### Listed records
/-! ### Stores into the next word (20_memory.md R71, D35) -/

/-- A store that leaves the stored bytes where it stored them and the others as they were is seen by the next fetch, byte by
byte. -/
theorem fetchesStored_intro {s t : State} {stored : Addr → Byte → Prop}
    (hin : ∀ a b, stored a b → (t.readMem a).toNat = b.toNat)
    (hout : ∀ a, (∀ b, ¬ stored a b) → t.readMem a = s.readMem a) : FetchesStored s t stored := by
  intro hi lo hhi hlo
  have hlt := (t.readMem lo).isLt
  have hword : t.fetchWord.toNat = (t.readMem hi).toNat * 256 + (t.readMem lo).toNat := by
    rw [State.fetchWord_toNat, pcAddr_eq (k := 0) hhi, pcAddr_eq hlo]
  have hhigh : t.fetchWord.toNat / 256 = (t.readMem hi).toNat := by omega
  have hlow : t.fetchWord.toNat % 256 = (t.readMem lo).toNat := by omega
  rw [hhigh, hlow]
  exact ⟨hin hi, fun h => congrArg _ (hout hi h), hin lo, fun h => congrArg _ (hout lo h)⟩

/-- Settles O36: what the two instructions store and what they leave, byte by byte, is what the fetch reads. -/
theorem storedCodeIsFetched : Obligations.StoredCodeIsFetched := by
  intro x s
  refine ⟨?_, ?_⟩
  · obtain ⟨t, hexec, -, -, hstored⟩ := exec_storeRegs_spec x s
    refine ⟨t, hexec, fun _ => fetchesStored_intro ?_ fun a hno => exec_frame hexec (.mem a) ?_⟩
    · rintro a b ⟨r, hr, rfl, rfl⟩
      rw [hstored r hr]
    · rintro (⟨k, hk, ha⟩ | ha)
      · exact hno _ ⟨⟨k, Nat.lt_of_le_of_lt hk x.isLt⟩, hk, Part.mem.inj ha, rfl⟩
      · cases ha
  · obtain ⟨t, hexec, -, h0, h1, h2⟩ := exec_ldB_spec x s
    refine ⟨t, hexec, fun _ => fetchesStored_intro ?_ fun a hno => exec_frame hexec (.mem a) ?_⟩
    · rintro a b (⟨rfl, hb⟩ | ⟨rfl, hb⟩ | ⟨rfl, hb⟩)
      · exact h0.trans hb.symm
      · exact h1.trans hb.symm
      · exact h2.trans hb.symm
    · rintro (⟨k, hk, ha⟩ | ha)
      · obtain rfl := Part.mem.inj ha
        interval_cases k
        · exact hno _ (.inl ⟨rfl, h0⟩)
        · exact hno _ (.inr (.inl ⟨rfl, h1⟩))
        · exact hno _ (.inr (.inr ⟨rfl, h2⟩))
      · cases ha

/-! ### Who writes memory (20_memory.md R67) -/

theorem store_of_writes_mem {s : State} {i : Instr} {a : Addr} (h : instrWrites s i (.mem a)) :
    (∃ x, i = .ldB x ∧ ∃ k < 3, a = iAddr s.i k) ∨ (∃ x, i = .storeRegs x ∧ ∃ k ≤ x.val, a = iAddr s.i k) := by
  cases i with
  | ldB x => exact .inl ⟨x, rfl, by simpa [instrWrites] using h⟩
  | storeRegs x => exact .inr ⟨x, rfl, by simpa [instrWrites] using h⟩
  | _ => simp [instrWrites] at h

/-- Settles O37: a changed byte was written by the instruction at PC. -/
theorem onlyStoresWriteMemory : Obligations.OnlyStoresWriteMemory := by
  intro s t a h hne
  obtain ⟨i, hm, -, hd, hwrites, -⟩ := dispatcherStep_changed (p := .mem a) h hne (by simp [pollWrites])
  obtain ⟨x, rfl, hk⟩ | ⟨x, rfl, hk⟩ := store_of_writes_mem hwrites
  · exact ⟨hm, .inl ⟨x, hd, hk⟩⟩
  · exact ⟨hm, .inr ⟨x, hd, hk⟩⟩

/-! ### The canonical form (log 15) -/

/-- The head of a canonical list, and the rest above it. -/
theorem Memory.wfFrom_cons {lo k : Nat} {b : Byte} {rest : Memory} :
    Memory.wfFrom lo ((k, b) :: rest) = true ↔
      lo ≤ k ∧ k < Config.memSize ∧ b ≠ initialByte k ∧ Memory.wfFrom (k + 1) rest = true := by
  simp only [Memory.wfFrom, Bool.and_eq_true, decide_eq_true_eq, and_assoc]

theorem Memory.find_cons (k : Nat) (b : Byte) (rest : Memory) (a : Nat) :
    Memory.find ((k, b) :: rest) a = if k = a then b else Memory.find rest a := rfl

/-- A canonical list reads as the reset content below its keys. -/
theorem Memory.find_below {m : Memory} {lo a : Nat} (hm : Memory.wfFrom lo m = true) (ha : a < lo) :
    Memory.find m a = initialByte a := by
  induction m generalizing lo with
  | nil => rfl
  | cons c rest ih =>
    obtain ⟨k, b⟩ := c
    obtain ⟨hlo, -, -, hrest⟩ := Memory.wfFrom_cons.mp hm
    rw [Memory.find_cons, if_neg (by omega), ih hrest (by omega)]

### Required work
Where a line in the material above holds "reads", copy that line.

### Output of the exercise
/-- Settles O36: what the two instructions store and what they leave, byte by byte, is what the fetch reads. -/
/-- A canonical list reads as the reset content below its keys. -/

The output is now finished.